Cooking Class: The Fundamentals of Modern Sauces
Last Saturday I had the pleasure of attending my very first cooking class. A friend's mother had signed up for the class but could no longer attend, so she asked me if I was interested, of course I was interested! The class took place at the Kitchen Window Cooking School (in Calhoun Square) and was taught by Chef Brian Storey. I was sort of nervous on my way to the class, I didn't really know what to expect, and I wasn't sure how my skills would compare to others' skills. These classes are taught in groups of six and I was lucky enough to end up in a group that was fun to cook with and had some skill in the kitchen, so my nerves quickly vanished.
Going into the class I also wasn't sure what exactly classified a sauce as modern. I know what the traditional sauces are and learned that everything else is considered a modern sauce. Easy enough. Many sauces were on the night's agenda, but sadly we did not have the time to make them all.
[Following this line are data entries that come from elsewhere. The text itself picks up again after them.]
-- ==== Sys2Proof/Machine/System.lean ====
section
/-! DEFINITION. The system words of major 0x2E: TRAP, BRKP, RESUME, SRD, SWR, NOP, HINT and PMATCH, and the run of a match handler
(R325-R332, R339-R341). -/
namespace Sys2Proof.Machine

/-! ### TRAP, BRKP, NOP and HINT -/

/-- The source that may be left out. -/
def optVal (e : Env) (i : Nat) (t : Thread) (a : Option Src) : L Nat :=
  match a with
  | none => .ok 0
  | some x => do
    let v ← readSrc e i t x false
    return v.x
def optSpec (g : Guard) (a : Option Src) : WordSpec :=
  match a with
  | none => { g := g }
  | some x => { g := g, regs := srcRegs x false, perms := [x.perm], crew := srcCrewy x, pops := srcPops x, srcs := srcVals [(x, false)] }
def execTrap (g : Guard) (n : Nat) (a : Option Src) (s : State) : Out :=
  issueWord s (optSpec g a) (pureLane fun e i t => do
    let x ← optVal e i t a
    .error (.trap cTrapi [x] 0 n false)) noPost
/-- BRKP is a NOP when no debugger is attached and breakpoints are ignored (R327). -/
def brkIgnored (s : State) (ctx : Nat) : Bool := let x := (ctxOf s ctx).dbgctl; !x.getLsbD 0 && x.getLsbD 1
def execBrkp (g : Guard) (n : Nat) (s : State) : Out :=
  issueWord s { g := g } (pureLane fun e _ t => if brkIgnored e.s (e.wg t).ctx then .ok { t := t } else .error (.trap cBreak [] 0 n false)) noPost
def execNop (g : Guard) (s : State) : Out := issueWord s { g := g } (pureLane fun _ _ t => .ok { t := t }) noPost
/-- HINT (R328): code 0x02 emits a MARK record; the fetch hint changes timing only, and the others act as NOP. -/
def execHint (g : Guard) (n : Nat) (a : Option Src) (s : State) : Out :=
  issueWord s (optSpec g a) (pureLane fun e i t => do
    let x ← optVal e i t a
    return { t := t, out := x }) fun e oks s =>
    if n = 2 then oks.foldl (fun s (i, o) => traceMark s e.c (e.wg (e.thread i)).ctx o.out i e.b.pos) s else s

/-! ### The record of a thread in trap context (R319, R322) -/

/-- The place of bytes of the thread's record: an ordinary lane-private access, that waits for the thread's accesses to those bytes. -/
def recordPlace (e : Env) (s : State) (i : Nat) (t : Thread) (off n : Nat) (write : Bool) : L Place := do
  refusedOf t 0
  let acc : Acc := { spc := .lp, off := 0, n := n, align := 1, read := !write, write := write, watch := false, poison := false }
  let p ← placeOf e s i t acc [off] false (replayOf t).isSome (logTries t)
  if mustWait s e.co (e.wg t).ctx i p n then .error .stall else return p
/-- The record with the five registers that RESUME reads, and the state after the read (R30). -/
def recordRegs (e : Env) (s : State) (i : Nat) (t : Thread) : L (Nat × State) := do
  let p ← recordPlace e s i t 80 24 false
  return (readPlace s p 24 * 2 ^ 640, countTraffic s (e.wg t).ctx [(p, 24)])

/-! ### RESUME (R329, R330) -/

/-- A RESUME word: every thread that may end its trap context with the form does so; `go` is the form's effect. Where the thread goes on
(`back`), the handler's loads reach their registers before it is deposited (R353). -/
def runResume (s : State) (g : Guard) (back : Bool) (go : Env → List (Nat × Nat) → State → State) : Out :=
  issueWord s { g := g } (fun e s i t =>
    if t.trap.isNone then trapE cIllegal
    else if back && !t.pend.isEmpty then .error .stall
    else do
      let (r, s) ← recordRegs e s i t
      return ({ t := t, out := r }, s)) fun e oks s => if oks.isEmpty then s else go e (oks.map fun (i, o) => (i, o.out)) s
/-- The threads' registers come back and they leave the handler batch; the trapped positions with their traps. A split record that was opened
inside the handler stays open (R72; log entry 103). -/
def leaveAll (co : Core) (l : List (Nat × Nat)) : Core × List (Nat × TrapCtx) :=
  let slots := l.map (·.1)
  let old := l.filterMap fun (i, _) => ((get? co.threads i).bind (·.trap)).map fun x => (i, x)
  let co := untrap (unwalk (unentry (unbatch co slots) slots) slots) slots
  (l.foldl (fun co (i, r) => updThread co i fun t => match t.trap with | some x => leaveTrap t x r | none => t) co, old)
/-- Whether the thread's crew batch waits for it at its step (R75, R192). -/
def heldBody (co : Core) (i : Nat) : Bool := match bodyAt co i with | some b => b.hold | none => false
/-- RESUME.RETRY: the word is executed again, or the node entered again, which is also where a late status found a thread held (R280; log entry
104). -/
def retryOne (c sel : Nat) (s : State) (x : Nat × TrapCtx) : State :=
  let p := x.2.pos
  if x.2.info.node || x.2.info.atNode then updCore s c fun co => toWalker co sel [x.1] (.enter p.fn p.node) else deposit s c [x.1] p none 0 false
/-- RESUME.SKIP: the thread goes on after the word, or leaves the node. Past the last step the selector finds that the block has ended, and the
thread leaves it (R356). In a crew batch that waits for it, it passes the step with the others. -/
def skipOne (c sel : Nat) (s : State) (x : Nat × TrapCtx) : State :=
  let p := x.2.pos
  let s := updCore s c fun co => updThread co x.1 fun t => { t with repst := 0 }
  if x.2.info.node || x.2.info.atNode then updCore s c fun co => toWalker co sel [x.1] (.leave p.fn p.node)
  else if heldBody (coreOf s c) x.1 then
    deposit (updCore s c fun co => updThread co x.1 fun t => { t with resume := .passed }) c [x.1] p none 0 false
  else deposit s c [x.1] { p with step := p.step + 1 } none 0 false
/-- The form of RESUME for threads in trap context, their records' registers given. -/
def resumeAll (s : State) (c sel : Nat) (form : ResumeForm) (l : List (Nat × Nat)) : State :=
  match form with
  | .retry => let (co, old) := leaveAll (coreOf s c) l; old.foldl (retryOne c sel) (setCore s c co)
  | .skip => let (co, old) := leaveAll (coreOf s c) l; old.foldl (skipOne c sel) (setCore s c co)
  | .abandon => updCore s c fun co =>
      let slots := l.map (·.1)
      let co := untrap (endThreads co slots) slots
      dropHeld co fun j => j.lanes.all fun i => (get? co.threads i).isNone
  | .kill =>
    let heads := firstOfWG (coreOf s c) (l.map fun (i, _) => (i, { code := 0 }))
    heads.foldl (fun s (k, x) => killWG s c k [oldRecord s c x.1]) s
def execResumeRetry (g : Guard) (s : State) : Out := runResume s g true fun e l s => resumeAll s e.c e.sel .retry l
def execResumeSkip (g : Guard) (s : State) : Out := runResume s g true fun e l s => resumeAll s e.c e.sel .skip l
def execResumeAbandon (g : Guard) (s : State) : Out := runResume s g false fun e l s => resumeAll s e.c e.sel .abandon l
def execResumeKill (g : Guard) (s : State) : Out := runResume s g false fun e l s => resumeAll s e.c e.sel .kill l

/-! ### SRD and SWR (R331, R332) -/

/-- MATCHST (R341). -/
def matchst (x : Context) : Nat := (keys x.matchp).foldl (fun r k => if x.matchOff.contains k then r else r + 2 ^ k) 0
/-- The value of a special register. -/
def specialVal (e : Env) (s : State) (i : Nat) (t : Thread) (reg : Nat) : L (Nat × State) :=
  let w := e.wg t
  let x := ctxOf s w.ctx
  if reg = 0x03 ∧ t.trap.isSome then do
    let p ← recordPlace e s i t 80 4 false
    return ((repstImage (readPlace s p 4)).toNat, countTraffic s w.ctx [(p, 4)])
  else
    let v := match reg with
      | 0x00 => t.fpctl.toNat
      | 0x01 => t.momctl.toNat
      | 0x02 => t.momrho.toNat
      | 0x03 => t.repst.toNat
      | 0x04 => t.lwidth.toNat
      | 0x05 => (e.crew t).zprog.toNat
      | 0x06 => w.sbstall.toNat
      | 0x08 => if t.trap.isSome then 0 else 0xFFFFFFFF
      | 0x10 => s.tick.toNat
      | 0x11 => w.energy.toNat
      | 0x1C => matchst x
      | 0x1D => x.dbgctl.toNat
      | k => (rget 0 x.watch (k - 0x18)).toNat
    .ok (v, s)
def execSrd (g : Guard) (d : Code) (reg : Nat) (w : Bool) (s : State) : Out :=
  issueWord s { g := g, regs := codeRegs d w } (fun e s i t => do
    let r ← destOf e t d w
    if r = .odd then trapL cAlign []
    else
      let (x, s) ← specialVal e s i t reg
      return ({ t := r.put t w x }, s)) noPost

/-- Whether a thread is the lowest live one with its key: it writes a register held per crew or workgroup. -/
def lowestOf (e : Env) (g : Guard) (i : Nat) (key : Thread → Nat) : Bool :=
  ((liveOf e g false).find? fun j => decide (key (e.thread j) = key (e.thread i))) = some i
/-- A write of a special register under its fields' access rules (R331). -/
def writeSpecial (e : Env) (g : Guard) (s : State) (i : Nat) (t : Thread) (reg : Nat) (x : Word) : L (Thread × State) :=
  match reg with
  | 0x00 => .ok ({ t with fpctl := (x &&& 0xF80F) ||| (t.fpctl &&& 0x7C0 &&& ~~~x) }, s)
  | 0x01 => .ok ({ t with momctl := (x &&& 3) ||| (t.momctl &&& 4 &&& ~~~x) }, s)
  | 0x02 => .ok ({ t with momrho := x }, s)
  | 0x03 =>
    if t.trap.isNone then trapE cIllegal
    else do
      let p ← recordPlace e s i t 80 4 true
      return (t, writePlace (countTraffic s (e.wg t).ctx [(p, 4)]) p (toBytes 4 (repstImage x.toNat).toNat))
  | 0x04 => .ok ({ t with lwidth := t.lwidth &&& 1 &&& ~~~x }, s)
  | 0x05 =>
    if t.trap.isNone then trapE cIllegal
    else .ok (t, if lowestOf e g i (·.crew) then updCore s e.c fun co => updCrew co t.crew fun k => { k with zprog := (x &&& 0x8000007F) ||| (k.zprog &&& 0x700) } else s)
  | 0x06 => .ok (t, if lowestOf e g i e.wgBase then updCore s e.c fun co => updWG co (e.wgBase t) fun w => { w with sbstall := x } else s)
  | _ => .ok (t, s)
def execSwr (g : Guard) (reg : Nat) (a : Src) (w : Bool) (s : State) : Out :=
  issueWord s { g := g, regs := srcRegs a w, perms := [a.perm], crew := srcCrewy a, pops := srcPops a, srcs := srcVals [(a, w)] } (fun e s i t => do
    let v ← readSrc e i t a w
    let (t, s) ← writeSpecial e g s i t reg (BitVec.ofNat 32 v.x)
    return ({ t := t }, s)) noPost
Below is a list of all the sauces we planned on making, grouped as the Chef grouped them. We never got to the pestos (although we did make Chimichurri and a Romesco sauce) or the purees and most disappointing to me we never made the Homemade Ketchup - I'll be trying that one at home soon.
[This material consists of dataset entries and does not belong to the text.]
/-! ### The host's registers -/

/-- R393, R286, R311, R335-R338, R404, R407, R388: a write to a register of a context's window changes that context as its register says, is kept in
order while the global scheduler is held, and is ignored where there is no such context. A due SYNC burst of a context without entries is
one record of 1,056 bytes; the LOST record of a core that dropped records comes when there is room again (R408).
The model's own choices, and no rule of the spec: log entry 67 (Which of the hold of a scheduler and that of a leaf controller a
service waits for); log entry 83 (A TRCCTL write whose RINGSZ is 11-15 keeps the old RINGSZ, and a TRCBASE or
ENRBASE without its alignment is ignored). -/
def Obligations.WindowWritesChangeTheirContext : Prop :=
  let writes := fun (I : Nat → Instr) (f : State → Nat → State) => ∀ s x,
    (hasCtx s x = false → exec (I x) s = .next s) ∧
    (hasCtx s x = true → schedHeld s = true → exec (I x) s = .next { s with fw := { s.fw with held := s.fw.held ++ [I x] } }) ∧
    (hasCtx s x = true → schedHeld s = false → exec (I x) s = .next (f s x))
  let sets := fun (I : Nat → Instr) (f : Context → Context) => writes I fun s x => updCtx s x f
  let reg := fun (off : Nat) (f : Word64 → Context → Context) => ∀ v, sets (.registerWrite · off v) (f v)
  let cont := fun (q : Nat) (f : Cont → Cont) (k : Context) => { k with conts := put k.conts q (f (rget {} k.conts q)) }
  (∀ v, sets (.budgetWrite · v) fun k => { k with budgetNext := v &&& 0x0000FFFFFFFF01FF }) ∧
  (∀ n v, n < 4 → sets (.watchWrite · n v) fun k => { k with watch := rput 0 k.watch n v }) ∧
  (∀ q, q < 64 → sets (.qctlReopen · q) (cont q fun c => { c with closed := false }) ∧ sets (.qctlClearFull · q) (cont q fun c => { c with full := 0 })) ∧
  (∀ n v, 4 ≤ n → writes (.watchWrite · n v) fun s _ => s) ∧
  (∀ q, 64 ≤ q → writes (.qctlReopen · q) (fun s _ => s) ∧ writes (.qctlClearFull · q) fun s _ => s) ∧
  reg 0x058 (fun v k => { k with dbgctl := lo32 v &&& 3 }) ∧
  reg 0x088 (fun v k => { k with dbgsel := v &&& 0x0000FFFFFFFFFFFF }) ∧
  reg 0x0A8 (fun v k => { k with fltail := v.toNat % 2 ^ 32 }) ∧
  reg 0x0B0 (fun v k => { k with fault := k.fault && !v.getLsbD 0, flovf := k.flovf && !v.getLsbD 1 }) ∧
  reg 0x0C8 (fun v k => if k.trcctl.getLsbD 0 = true ∨ v.toNat % 4096 ≠ 0 then k else { k with trcbase := v }) ∧
  (∀ v, writes (.registerWrite · 0x0D8 v) fun s x => roomBack (updCtx s x fun k => { k with trctail := v }) x) ∧
  (∀ s x, (∀ c, (traceCore s c x).drops = 0) → roomBack s x = s) ∧
  (∀ s c x, traceOn s x = true → keys s.cores = [c] → burstDue (traceCore s c x) = false → 0 < (traceCore s c x).drops → ringRoom s x 32 = true →
    let u := roomBack s x
    (ctxOf u x).trchead = (ctxOf s x).trchead + 32 ∧ (traceCore u c x).drops = 0 ∧ (traceCore u c x).burst = true) ∧
  reg 0x0E0 (fun v k => if v.toNat % 8 = 0 then { k with enrbase := v } else k) ∧
  (∀ s x v, hasCtx s x = true → schedHeld s = false →
    let k := ctxOf s x
    ∃ u, exec (.trcctlWrite x v) s = .next u ∧ (ctxOf u x).trcctl =
        (if k.trcctl.getLsbD 0 = true ∨ 10 < bits v.toNat 16 4 then (v &&& 0xF00007) ||| (k.trcctl &&& 0xF0000) else v &&& 0xFF0007) ∧
      (v.getLsbD 0 = true → (ctxOf u x).trctail = 0 ∧ ((∀ d, (traceCore s d x).drops = 0) → (ctxOf u x).trchead = 0 ∧ u.mem = s.mem ∧
        (k.trcctl.getLsbD 0 = false → ∀ d, (traceCore u d x).burst = true))) ∧
      (v.getLsbD 0 = false → (ctxOf u x).trchead = k.trchead ∧ (ctxOf u x).trctail = k.trctail ∧ u.mem = s.mem)) ∧
  (∀ s x v n m p, hasCtx s x = true → schedHeld s = false → haltedSel s x = some (n, m) → imagesWith s x m = [(n, m)] →
    let form : ResumeForm := match bits v.toNat 60 2 with | 0 => .retry | 1 => .skip | 2 => .abandon | _ => .kill
    (∃ u, exec (.debugContinue x v) s = .next u ∧ get? (ctxOf u x).images n = (get? (ctxOf s x).images n).map fun y =>
      { y with halted := false, form := some form, step := none }) ∧
    (p = { fn := bits v.toNat 24 16, node := bits v.toNat 8 16, step := bits v.toNat 0 8 } →
      (standsAt m p = true → ∃ u, exec (.debugStep x v) s = .next u ∧ get? (ctxOf u x).images n = (get? (ctxOf s x).images n).map fun y =>
        { y with halted := false, form := none, step := some p }) ∧
      (standsAt m p = false → exec (.debugStep x v) s = .next s))) ∧
  (∀ s c x, traceOn s x = true → c < Config.nCores → (traceCore s c x).burst = true ∨ 4096 ≤ (traceCore s c x).since → (traceCore s c x).drops = 0 →
    ringRoom s x 1056 = true →
    (∀ y ∈ (coreOf s c).entries, entryCtx (coreOf s c) y.2 ≠ x) →
    ∃ u, exec (.syncBurst c x) s = .next u ∧ (ctxOf u x).trchead = (ctxOf s x).trchead + 1056 ∧ (traceCore u c x).burst = false ∧
      (traceCore u c x).since = 0)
Citron vinaigrette, Sherry vinaigrette, Champagne vinaigrette, Balsamic vinaigrette, Thai vinaigrette
Mayonnaise, Green Goddess dressing, Smoked Paprika aioli, Buttermilk Blue Cheese dressing
Tarragon & Shallot sabayon, Hollandaise sauce
Spinach Walnut pesto, Basil pesto, Edamame pesto, Green Bean Hazelnut pesto, Chimichurri, Romesco sauce
Parsnip puree, Carrot puree, Cauliflower & Horseradish puree, Sweet Tomato jam, Homemade Ketchup, Cocktail sauce
White Wine & Dijon pan sauce, Three Peppercorn pan sauce, Peanut-Ginger pan sauce
In the end it was a great experience and I'm glad I went. I learned a bit and had a fun time with complete strangers. The Chef made my night when he said my White Wine & Dijon pan sauce was "outstanding." I think I will go again.
I love the idea of a 'sauce' class...very practical.